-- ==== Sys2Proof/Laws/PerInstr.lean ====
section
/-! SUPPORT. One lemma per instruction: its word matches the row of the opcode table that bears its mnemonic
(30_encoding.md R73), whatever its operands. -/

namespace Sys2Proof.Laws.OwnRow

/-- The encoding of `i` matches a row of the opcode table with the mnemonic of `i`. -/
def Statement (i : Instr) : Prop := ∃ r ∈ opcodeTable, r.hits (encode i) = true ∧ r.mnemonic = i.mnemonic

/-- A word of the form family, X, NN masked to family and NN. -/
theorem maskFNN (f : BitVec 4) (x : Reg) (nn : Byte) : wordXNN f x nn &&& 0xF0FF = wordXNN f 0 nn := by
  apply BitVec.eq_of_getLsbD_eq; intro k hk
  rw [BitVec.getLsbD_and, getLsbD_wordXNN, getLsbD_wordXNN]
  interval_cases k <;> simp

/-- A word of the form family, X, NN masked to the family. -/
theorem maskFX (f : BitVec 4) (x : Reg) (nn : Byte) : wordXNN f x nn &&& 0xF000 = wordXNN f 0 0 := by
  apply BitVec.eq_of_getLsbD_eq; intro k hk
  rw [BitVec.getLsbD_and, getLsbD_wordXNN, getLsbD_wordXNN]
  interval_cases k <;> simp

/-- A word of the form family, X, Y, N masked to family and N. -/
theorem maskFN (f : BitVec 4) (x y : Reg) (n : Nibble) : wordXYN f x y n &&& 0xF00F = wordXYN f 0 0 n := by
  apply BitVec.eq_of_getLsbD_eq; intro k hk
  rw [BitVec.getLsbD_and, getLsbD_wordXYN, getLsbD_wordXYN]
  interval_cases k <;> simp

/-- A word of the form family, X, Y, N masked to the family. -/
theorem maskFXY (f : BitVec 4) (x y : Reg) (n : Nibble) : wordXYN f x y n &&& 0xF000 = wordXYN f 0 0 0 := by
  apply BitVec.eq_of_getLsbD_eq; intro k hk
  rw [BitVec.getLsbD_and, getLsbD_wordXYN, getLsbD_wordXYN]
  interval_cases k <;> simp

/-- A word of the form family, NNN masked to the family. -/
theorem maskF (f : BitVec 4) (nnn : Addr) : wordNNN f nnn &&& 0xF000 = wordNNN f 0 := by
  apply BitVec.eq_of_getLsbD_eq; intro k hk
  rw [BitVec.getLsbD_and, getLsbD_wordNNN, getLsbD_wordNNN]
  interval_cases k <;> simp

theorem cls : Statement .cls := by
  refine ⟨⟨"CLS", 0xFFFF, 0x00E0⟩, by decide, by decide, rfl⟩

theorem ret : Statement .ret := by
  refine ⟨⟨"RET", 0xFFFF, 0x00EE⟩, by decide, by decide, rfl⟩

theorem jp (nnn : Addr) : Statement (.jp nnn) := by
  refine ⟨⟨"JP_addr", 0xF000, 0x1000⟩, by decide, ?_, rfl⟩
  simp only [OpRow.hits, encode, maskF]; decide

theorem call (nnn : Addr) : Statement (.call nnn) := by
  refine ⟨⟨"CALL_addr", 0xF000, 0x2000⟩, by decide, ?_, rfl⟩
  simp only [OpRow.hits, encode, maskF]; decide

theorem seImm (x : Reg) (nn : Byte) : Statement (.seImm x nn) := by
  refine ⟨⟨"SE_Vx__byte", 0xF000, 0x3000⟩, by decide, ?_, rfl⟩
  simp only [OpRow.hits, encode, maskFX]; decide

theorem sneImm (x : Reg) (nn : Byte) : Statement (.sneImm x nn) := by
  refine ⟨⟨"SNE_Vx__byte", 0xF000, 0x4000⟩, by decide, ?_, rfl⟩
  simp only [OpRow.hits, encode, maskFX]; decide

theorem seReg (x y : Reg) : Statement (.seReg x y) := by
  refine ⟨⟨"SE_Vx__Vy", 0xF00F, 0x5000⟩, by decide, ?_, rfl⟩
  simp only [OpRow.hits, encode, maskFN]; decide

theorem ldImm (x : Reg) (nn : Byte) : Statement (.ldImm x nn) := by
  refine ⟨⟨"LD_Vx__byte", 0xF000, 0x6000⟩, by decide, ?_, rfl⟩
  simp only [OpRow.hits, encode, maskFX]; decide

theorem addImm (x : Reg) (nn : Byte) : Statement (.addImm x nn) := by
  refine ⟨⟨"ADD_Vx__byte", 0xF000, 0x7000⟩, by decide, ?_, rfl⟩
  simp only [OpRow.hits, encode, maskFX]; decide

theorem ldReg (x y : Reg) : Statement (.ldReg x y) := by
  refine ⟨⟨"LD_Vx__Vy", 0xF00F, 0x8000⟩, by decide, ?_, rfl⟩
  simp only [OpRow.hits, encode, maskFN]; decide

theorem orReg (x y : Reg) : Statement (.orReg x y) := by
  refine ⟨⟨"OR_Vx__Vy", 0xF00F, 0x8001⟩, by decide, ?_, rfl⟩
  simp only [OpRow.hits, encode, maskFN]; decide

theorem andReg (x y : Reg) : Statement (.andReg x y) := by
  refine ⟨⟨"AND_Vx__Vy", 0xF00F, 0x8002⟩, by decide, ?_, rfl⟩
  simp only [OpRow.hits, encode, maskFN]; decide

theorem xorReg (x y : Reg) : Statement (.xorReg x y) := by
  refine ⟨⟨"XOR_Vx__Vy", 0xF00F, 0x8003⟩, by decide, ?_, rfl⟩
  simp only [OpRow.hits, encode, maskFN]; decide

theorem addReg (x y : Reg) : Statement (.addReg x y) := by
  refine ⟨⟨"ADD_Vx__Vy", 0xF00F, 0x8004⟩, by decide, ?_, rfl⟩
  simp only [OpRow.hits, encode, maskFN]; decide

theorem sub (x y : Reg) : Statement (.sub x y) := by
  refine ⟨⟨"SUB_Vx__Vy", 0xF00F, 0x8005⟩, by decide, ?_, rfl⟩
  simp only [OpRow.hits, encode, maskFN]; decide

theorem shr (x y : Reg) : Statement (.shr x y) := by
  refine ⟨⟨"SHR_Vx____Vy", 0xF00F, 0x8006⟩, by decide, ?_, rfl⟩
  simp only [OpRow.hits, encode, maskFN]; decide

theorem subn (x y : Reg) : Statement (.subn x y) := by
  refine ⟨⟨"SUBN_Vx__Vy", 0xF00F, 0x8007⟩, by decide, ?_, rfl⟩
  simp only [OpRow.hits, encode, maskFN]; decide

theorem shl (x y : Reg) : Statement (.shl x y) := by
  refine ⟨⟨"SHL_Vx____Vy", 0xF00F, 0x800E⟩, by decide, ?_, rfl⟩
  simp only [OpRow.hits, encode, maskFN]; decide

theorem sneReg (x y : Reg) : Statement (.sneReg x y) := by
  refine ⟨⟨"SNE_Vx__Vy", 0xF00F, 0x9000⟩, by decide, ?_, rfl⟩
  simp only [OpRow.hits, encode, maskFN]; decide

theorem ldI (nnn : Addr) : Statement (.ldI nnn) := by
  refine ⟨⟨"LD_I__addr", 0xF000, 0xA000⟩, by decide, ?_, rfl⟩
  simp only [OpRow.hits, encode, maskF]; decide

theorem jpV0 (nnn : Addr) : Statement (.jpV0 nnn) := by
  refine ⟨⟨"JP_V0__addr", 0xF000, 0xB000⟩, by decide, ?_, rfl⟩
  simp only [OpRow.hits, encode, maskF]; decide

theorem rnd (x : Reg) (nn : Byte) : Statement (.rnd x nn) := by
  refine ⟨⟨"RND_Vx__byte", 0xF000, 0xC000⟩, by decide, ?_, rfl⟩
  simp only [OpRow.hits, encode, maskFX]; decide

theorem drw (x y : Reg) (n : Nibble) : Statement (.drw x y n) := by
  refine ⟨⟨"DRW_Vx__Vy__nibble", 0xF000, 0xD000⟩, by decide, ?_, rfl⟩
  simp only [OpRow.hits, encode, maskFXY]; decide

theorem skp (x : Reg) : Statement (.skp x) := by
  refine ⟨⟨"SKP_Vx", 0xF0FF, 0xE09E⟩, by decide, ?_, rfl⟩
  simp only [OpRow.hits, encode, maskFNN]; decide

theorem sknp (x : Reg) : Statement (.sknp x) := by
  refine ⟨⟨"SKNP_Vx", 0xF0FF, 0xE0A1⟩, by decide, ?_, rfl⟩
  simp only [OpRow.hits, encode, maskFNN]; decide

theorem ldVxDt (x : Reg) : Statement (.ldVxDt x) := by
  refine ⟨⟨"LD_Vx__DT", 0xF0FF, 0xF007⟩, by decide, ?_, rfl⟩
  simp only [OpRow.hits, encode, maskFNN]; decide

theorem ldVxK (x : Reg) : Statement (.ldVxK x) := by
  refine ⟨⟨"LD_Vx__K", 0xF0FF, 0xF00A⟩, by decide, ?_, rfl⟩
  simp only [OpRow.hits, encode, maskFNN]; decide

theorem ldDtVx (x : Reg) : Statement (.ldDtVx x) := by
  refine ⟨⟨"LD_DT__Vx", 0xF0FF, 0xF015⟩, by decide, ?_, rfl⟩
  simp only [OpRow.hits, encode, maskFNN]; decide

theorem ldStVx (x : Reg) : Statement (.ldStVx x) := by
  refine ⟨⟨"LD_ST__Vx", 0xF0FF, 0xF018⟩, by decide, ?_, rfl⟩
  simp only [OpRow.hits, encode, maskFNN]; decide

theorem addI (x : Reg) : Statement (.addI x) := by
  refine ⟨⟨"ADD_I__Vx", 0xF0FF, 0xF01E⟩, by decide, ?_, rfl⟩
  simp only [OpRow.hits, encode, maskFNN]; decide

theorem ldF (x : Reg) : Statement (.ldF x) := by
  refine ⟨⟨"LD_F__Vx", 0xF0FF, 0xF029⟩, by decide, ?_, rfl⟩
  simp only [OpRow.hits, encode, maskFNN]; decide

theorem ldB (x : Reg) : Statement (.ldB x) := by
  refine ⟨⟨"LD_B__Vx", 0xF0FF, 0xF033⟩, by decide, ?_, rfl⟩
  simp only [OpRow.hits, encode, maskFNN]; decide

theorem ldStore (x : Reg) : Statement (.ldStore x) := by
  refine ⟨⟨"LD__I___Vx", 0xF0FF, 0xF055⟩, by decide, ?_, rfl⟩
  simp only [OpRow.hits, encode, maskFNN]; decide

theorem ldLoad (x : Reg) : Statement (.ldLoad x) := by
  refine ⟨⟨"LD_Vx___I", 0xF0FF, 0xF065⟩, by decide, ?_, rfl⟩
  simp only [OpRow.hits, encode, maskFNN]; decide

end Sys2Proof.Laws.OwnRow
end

▬▬▬

_Exercise goal_. Starting at the first line of the data above, retype each line exactly until you reach the line containing "The encoding of", and include that line too.

_Result below_.
-- ==== Sys2Proof/Laws/PerInstr.lean ====
section
/-! SUPPORT. One lemma per instruction: its word matches the row of the opcode table that bears its mnemonic
(30_encoding.md R73), whatever its operands. -/

namespace Sys2Proof.Laws.OwnRow

/-- The encoding of `i` matches a row of the opcode table with the mnemonic of `i`. -/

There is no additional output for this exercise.